> Goal of the exercise
In the records that follow, the lines from the one containing "(∀ (s : State) (v : F64), s.doutReg" to the one containing "for NaN, for", inclusive, are to be given again exactly.

┌─ Source material

/-! ### Frames over all operations (10_state.md R30, R40; 20_memory.md R70) -/

/-- R30, R33, R40: every register and memory is written only by the operations of its unit, except where the last column
of R30 says otherwise; parameters only by `WRP`; `S.fault_code` and `S.fault_cmd` only where a fault is entered; the
status register by fault entry and by the operations of R33 that have a flag. (Outcomes of every kind: discarded, held,
faulted or executed. `RSTALL`, which writes all but the parameters, is RstallResetsAndRecovers.) -/
def Obligations.StateIsWrittenOnlyByItsUnit : Prop :=
  ∀ (i : Instr) (s t : State), exec i s = .next t → i ≠ .rstall →
    (t.params = s.params ∨ ∃ k, i = .wrp k) ∧
    (t.dcf = s.dcf ∨ i = .dcfStep ∨ i = .dcfStepc ∨ i = .rstu 2) ∧
    (t.dcf.avgQ = s.dcf.avgQ ∨ i = .dcfStepc ∨ i = .rstu 2) ∧
    (t.iqc = s.iqc ∨ i = .iqcStep ∨ i = .rstu 3) ∧
    (t.fmd = s.fmd ∨ i = .fmdStep ∨ i = .rstu 4) ∧
    (t.agc = s.agc ∨ i = .agcStep ∨ i = .rstu 6 ∨ i = .wrp 5 ∨ i = .wrp 6) ∧
    (t.dgc = s.dgc ∨ i = .dgcInc ∨ i = .dgcDec ∨ i = .synStep ∨ i = .rstu 7) ∧
    (t.rsm = s.rsm ∨ i = .rsmPush ∨ i = .rsmPushc ∨ i = .rstu 9) ∧
    (t.rsm.wQ = s.rsm.wQ ∨ i = .rsmPushc ∨ i = .rstu 9) ∧
    (t.syn = s.syn ∨ i = .synStep ∨ i = .synEndbuf ∨ i = .synAck ∨ i = .synRate ∨ i = .rstu 10) ∧
    (t.syn.acked = s.syn.acked ∨ i = .synAck ∨ i = .rstu 10) ∧
    ((t.faultCode = s.faultCode ∧ t.faultCmd = s.faultCmd) ∨ (s.status.fault = false ∧ t.status.fault = true)) ∧
    (t.status = s.status ∨ (s.status.fault = false ∧ t.status = { s.status with fault := true }) ∨
      i.unit = 2 ∨ i = .iqcStep ∨ i = .agcStep ∨ i = .rsmPush ∨ i = .rsmPushc ∨
      i = .synStep ∨ i = .synEndbuf ∨ i = .synAck ∨ i = .synRate ∨ i = .rstu 10)

/-- R50, R70, R101: what any operation does to the queues: CMD and NTF lose at most their head, DIN a prefix (all of
it under `RSTALL`), DOUT and EVT only grow. -/
def Obligations.QueuesMoveInOrder : Prop :=
  ∀ (i : Instr) (s t : State), exec i s = .next t →
    (t.cmd = s.cmd ∨ t.cmd = s.cmd.tail) ∧ (t.ntf = s.ntf ∨ t.ntf = s.ntf.tail) ∧
    (∃ k, t.din = s.din.drop k ∧ (i ≠ .rstall → k = 0 ∨ k = dinWords i)) ∧ (i = .rstall → t.din = []) ∧
    s.dout <+: t.dout ∧ s.evt <+: t.evt ∧
    (i.port = .cmd → t.ntf = s.ntf) ∧ (i.port = .ntf → t.cmd = s.cmd ∧ t.din = s.din ∧ t.dout = s.dout)

/-! ### Invariants and safety (10_state.md R32; 43_gain.md R154, R159; 44_interp.md R181) -/

/-- R32, R159 (its first sentence; the second: notes/assumptions/20.md): the invariants hold after power-on reset. -/
def Obligations.ResetMeetsTheInvariants : Prop := Inv State.reset

/-- R32, R154, R159 (its first sentence; the second: notes/assumptions/20.md), R181 (b): every step from any state that
meets the invariants leads to one that meets them. -/
def Obligations.StepKeepsTheInvariants : Prop := ∀ s t : State, Inv s → step s = .next t → Inv t

/-- R181 (a), R234, R239: from every state that meets the invariants the block makes a step: no condition stops it. The
model has one stop, Fault.resamplerLoopUnbounded (notes/assumptions/11.md), and no such state meets it. So the runs of
the model end, as it reads the end of a run, which is the model's choice (notes/assumptions/19.md): from every such state
the run of the block ends, after at most as many steps as there are words on CMD and entries on NTF, in a state where CMD
is empty or the command agent holds, notifications still queued being left on NTF, and that state meets the invariants;
and so does the run of every program, where the commands run as far as they can after each line. -/
def Obligations.InvariantStatesNeverStop : Prop :=
  (∀ s : State, Inv s → ∃ t, step s = .next t) ∧
  (∀ s : State, Inv s → ∃ t, Inv t ∧ t.runEnded = true ∧ run s = .next ⟨t, t.dout, t.evt, t.status.fault⟩ ∧
    ∃ k ≤ s.cmd.length + s.ntf.length, steps k s = .next t) ∧
  (∀ (ls : List Line) (s : State), Inv s →
    ∃ t, Inv t ∧ t.runEnded = true ∧ runProgram ls s = .next ⟨t, t.dout, t.evt, t.status.fault⟩)

/-! ### Arithmetic (00_scope.md R10 to R12) -/

/-- R10: every arithmetic operation on finite reals is the exact result rounded once, to the nearest magnitude, the even
one of two (`RoundsTo`: infinite where that magnitude is beyond the finite ones). First the rounding itself: of all
magnitude codes, the exponent unbounded, `roundMag num den` is one whose exact value is nearest to `num / den` units.
Then sum, difference, product, quotient and root, with the zeros and the operands that have no real result, decimal
literals and `real(n)`. Then the same on infinities and NaN, as IEEE 754 has them; and, on patterns, `abs`, which clears
the sign bit, and negation, which inverts it; and `fmax` and `fmin`. -/
def Obligations.RoundingIsNearestTiesToEven : Prop :=
  (∀ num den c : Nat, 0 < den →
    |(F64.units (F64.roundMag num den) * den : Int) - num| ≤ |(F64.units c * den : Int) - num| ∧
    (|(F64.units (F64.roundMag num den) * den : Int) - num| = |(F64.units c * den : Int) - num| →
      c ≠ F64.roundMag num den → F64.roundMag num den % 2 = 0)) ∧
  (∀ (s t : Bool) (m n : Fin infMag),
    let a := F64.fin s m
    let b := F64.fin t n
    let x : ℝ := ((value a : ℚ) : ℝ)
    let y : ℝ := ((value b : ℚ) : ℝ)
    (0 < x + y → RoundsTo false (x + y) (a.add b)) ∧ (x + y < 0 → RoundsTo true (-(x + y)) (a.add b)) ∧
    (x + y = 0 → a.add b = .fin (s && t) 0) ∧
    (0 < x - y → RoundsTo false (x - y) (a.sub b)) ∧ (x - y < 0 → RoundsTo true (y - x) (a.sub b)) ∧
    (x - y = 0 → a.sub b = .fin (s && !t) 0) ∧
    RoundsTo (s != t) |x * y| (a.mul b) ∧
    (y ≠ 0 → RoundsTo (s != t) |x / y| (a.div b)) ∧
    (y = 0 → x ≠ 0 → a.div b = .inf (s != t)) ∧ (y = 0 → x = 0 → a.div b = .nan) ∧
    (0 < x → RoundsTo false (√x) a.sqrt) ∧ (x < 0 → a.sqrt = .nan) ∧ (x = 0 → a.sqrt = a)) ∧
  (∀ num den : Nat, 0 < den → RoundsTo false ((num : ℝ) / den) (.lit num den)) ∧
  (∀ n : Int, RoundsTo (decide (n < 0)) |(n : ℝ)| (.ofInt n)) ∧
  (∀ x : F64, x.add .nan = .nan ∧ F64.nan.add x = .nan ∧ x.sub .nan = .nan ∧ F64.nan.sub x = .nan ∧
    x.mul .nan = .nan ∧ F64.nan.mul x = .nan ∧ x.div .nan = .nan ∧ F64.nan.div x = .nan ∧ F64.nan.sqrt = .nan) ∧
  (∀ s t : Bool,
    (F64.inf s).add (.inf t) = (if s = t then .inf s else .nan) ∧
    (F64.inf s).sub (.inf t) = (if s = t then .nan else .inf s) ∧
    (F64.inf s).mul (.inf t) = .inf (s != t) ∧ (F64.inf s).div (.inf t) = .nan ∧
    (F64.inf s).sqrt = (if s = true then .nan else .inf s)) ∧
  (∀ (s t : Bool) (m : Fin infMag),
    (F64.inf s).add (.fin t m) = .inf s ∧ (F64.fin t m).add (.inf s) = .inf s ∧
    (F64.inf s).sub (.fin t m) = .inf s ∧ (F64.fin t m).sub (.inf s) = .inf !s ∧
    (m.val = 0 → (F64.inf s).mul (.fin t m) = .nan ∧ (F64.fin t m).mul (.inf s) = .nan) ∧
    (m.val ≠ 0 → (F64.inf s).mul (.fin t m) = .inf (s != t) ∧ (F64.fin t m).mul (.inf s) = .inf (s != t)) ∧
    (F64.inf s).div (.fin t m) = .inf (s != t) ∧ (F64.fin t m).div (.inf s) = .fin (s != t) 0) ∧
  (∀ w : Word64, (F64.ofBits w).abs = .ofBits (w &&& 0x7FFFFFFFFFFFFFFF) ∧
    (F64.ofBits w).neg = .ofBits (w ^^^ 0x8000000000000000)) ∧
  (∀ a b : F64, (F64.lt b a = true → F64.fmax a b = a) ∧ (F64.lt b a = false → F64.fmax a b = b) ∧
    (F64.lt a b = true → F64.fmin a b = a) ∧ (F64.lt a b = false → F64.fmin a b = b))

/-- R9, R10, R106: what a real leaves on DOUT: one word, whose reading is that real; for every real but a NaN it is the
only such word and the model's count of NaN words stays. An int32 fills bits 31:0 and leaves zeros above. -/
def Obligations.ResultWordsReadBack : Prop :=
  (∀ (s : State) (v : F64), ∃ w n, s.doutReal v = { s with dout := s.dout ++ [w], nanCount := n } ∧ F64.ofBits w = v ∧
    (v ≠ .nan → n = s.nanCount ∧ ∀ w', F64.ofBits w' = v → w' = w)) ∧
  (∀ (s : State) (v : F64), s.doutReg (.real v) = s.doutReal v) ∧
  (∀ (s : State) (v : BitVec 32), ∃ w : Word64, s.doutReg (.int32 v) = { s with dout := s.dout ++ [w] } ∧
    w.extractLsb' 0 32 = v ∧ w.extractLsb' 32 32 = 0) ∧
  (∀ (s : State) (w : Word64), s.doutReg (.word w) = { s with dout := s.dout ++ [w] })

/-- R11: on finite reals the comparisons are those of the exact values; every finite real lies strictly between the two
infinities, each of which is equal to itself alone; all three are false with a NaN. `isFinite` and `isNaN` tell the three
kinds apart. -/
def Obligations.ComparisonsAreExact : Prop :=
  (∀ (s t : Bool) (m n : Fin infMag),
    (F64.lt (.fin s m) (.fin t n) = true ↔ F64.toUnits (.fin s m) < F64.toUnits (.fin t n)) ∧
    (F64.le (.fin s m) (.fin t n) = true ↔ F64.toUnits (.fin s m) ≤ F64.toUnits (.fin t n)) ∧
    (F64.feq (.fin s m) (.fin t n) = true ↔ F64.toUnits (.fin s m) = F64.toUnits (.fin t n))) ∧
  (∀ (s t : Bool) (m : Fin infMag),
    F64.lt (.fin s m) (.inf t) = !t ∧ F64.le (.fin s m) (.inf t) = !t ∧ F64.feq (.fin s m) (.inf t) = false ∧
    F64.lt (.inf t) (.fin s m) = t ∧ F64.le (.inf t) (.fin s m) = t ∧ F64.feq (.inf t) (.fin s m) = false ∧
    F64.lt (.inf s) (.inf t) = (s && !t) ∧ F64.le (.inf s) (.inf t) = (s || !t) ∧
    F64.feq (.inf s) (.inf t) = (s == t)) ∧
  (∀ x : F64, F64.lt x .nan = false ∧ F64.lt .nan x = false ∧ F64.le x .nan = false ∧ F64.le .nan x = false ∧
    F64.feq x .nan = false ∧ F64.feq .nan x = false) ∧
  (∀ x : F64, (x.isNaN = true ↔ x = .nan) ∧ (x.isFinite = true ↔ x ≠ .nan ∧ ∀ s, x ≠ .inf s))

/-- R12: `toIndex(a, lo, hi)` lies in `[lo, hi]` for every real `a`: `lo` for NaN, for `a <= lo` and for -Inf, `hi` for
`a >= hi` and for +Inf, and between them the floor of the exact value. `floor(a)` of a finite real is a finite real whose
exact value is the largest integer not above that of `a`. (That NaN and the infinities are their own floor, and that the
floor of a zero keeps its sign, is the model's reading: notes/assumptions/15.md.) -/
def Obligations.ToIndexSaturates : Prop :=
  (∀ (s : Bool) (m : Fin infMag), let a := F64.fin s m
    a.floor.isFinite = true ∧ value a.floor = (⌊value a⌋ : ℤ) ∧ (m.val = 0 → a.floor = a)) ∧
  F64.nan.floor = .nan ∧ (∀ s, (F64.inf s).floor = .inf s) ∧
  ∀ (a : F64) (lo hi : Int), lo ≤ hi → |lo| < 2 ^ 53 → |hi| < 2 ^ 53 →
    lo ≤ F64.toIndex a lo hi ∧ F64.toIndex a lo hi ≤ hi ∧
    (a = .nan → F64.toIndex a lo hi = lo) ∧
    (a = .inf true → F64.toIndex a lo hi = lo) ∧ (a = .inf false → F64.toIndex a lo hi = hi) ∧
    (∀ (s : Bool) (m : Fin infMag), a = .fin s m →
      (a.toUnits ≤ lo * 2 ^ 1074 → F64.toIndex a lo hi = lo) ∧
      (hi * 2 ^ 1074 ≤ a.toUnits → F64.toIndex a lo hi = hi) ∧
      (lo * 2 ^ 1074 < a.toUnits → a.toUnits < hi * 2 ^ 1074 → F64.toIndex a lo hi = a.toUnits / 2 ^ 1074))
end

└─

> Answer to this task
  (∀ (s : State) (v : F64), s.doutReg (.real v) = s.doutReal v) ∧
  (∀ (s : State) (v : BitVec 32), ∃ w : Word64, s.doutReg (.int32 v) = { s with dout := s.dout ++ [w] } ∧
    w.extractLsb' 0 32 = v ∧ w.extractLsb' 32 32 = 0) ∧
  (∀ (s : State) (w : Word64), s.doutReg (.word w) = { s with dout := s.dout ++ [w] })

/-- R11: on finite reals the comparisons are those of the exact values; every finite real lies strictly between the two
infinities, each of which is equal to itself alone; all three are false with a NaN. `isFinite` and `isNaN` tell the three
kinds apart. -/
def Obligations.ComparisonsAreExact : Prop :=
  (∀ (s t : Bool) (m n : Fin infMag),
    (F64.lt (.fin s m) (.fin t n) = true ↔ F64.toUnits (.fin s m) < F64.toUnits (.fin t n)) ∧
    (F64.le (.fin s m) (.fin t n) = true ↔ F64.toUnits (.fin s m) ≤ F64.toUnits (.fin t n)) ∧
    (F64.feq (.fin s m) (.fin t n) = true ↔ F64.toUnits (.fin s m) = F64.toUnits (.fin t n))) ∧
  (∀ (s t : Bool) (m : Fin infMag),
    F64.lt (.fin s m) (.inf t) = !t ∧ F64.le (.fin s m) (.inf t) = !t ∧ F64.feq (.fin s m) (.inf t) = false ∧
    F64.lt (.inf t) (.fin s m) = t ∧ F64.le (.inf t) (.fin s m) = t ∧ F64.feq (.inf t) (.fin s m) = false ∧
    F64.lt (.inf s) (.inf t) = (s && !t) ∧ F64.le (.inf s) (.inf t) = (s || !t) ∧
    F64.feq (.inf s) (.inf t) = (s == t)) ∧
  (∀ x : F64, F64.lt x .nan = false ∧ F64.lt .nan x = false ∧ F64.le x .nan = false ∧ F64.le .nan x = false ∧
    F64.feq x .nan = false ∧ F64.feq .nan x = false) ∧
  (∀ x : F64, (x.isNaN = true ↔ x = .nan) ∧ (x.isFinite = true ↔ x ≠ .nan ∧ ∀ s, x ≠ .inf s))

/-- R12: `toIndex(a, lo, hi)` lies in `[lo, hi]` for every real `a`: `lo` for NaN, for `a <= lo` and for -Inf, `hi` for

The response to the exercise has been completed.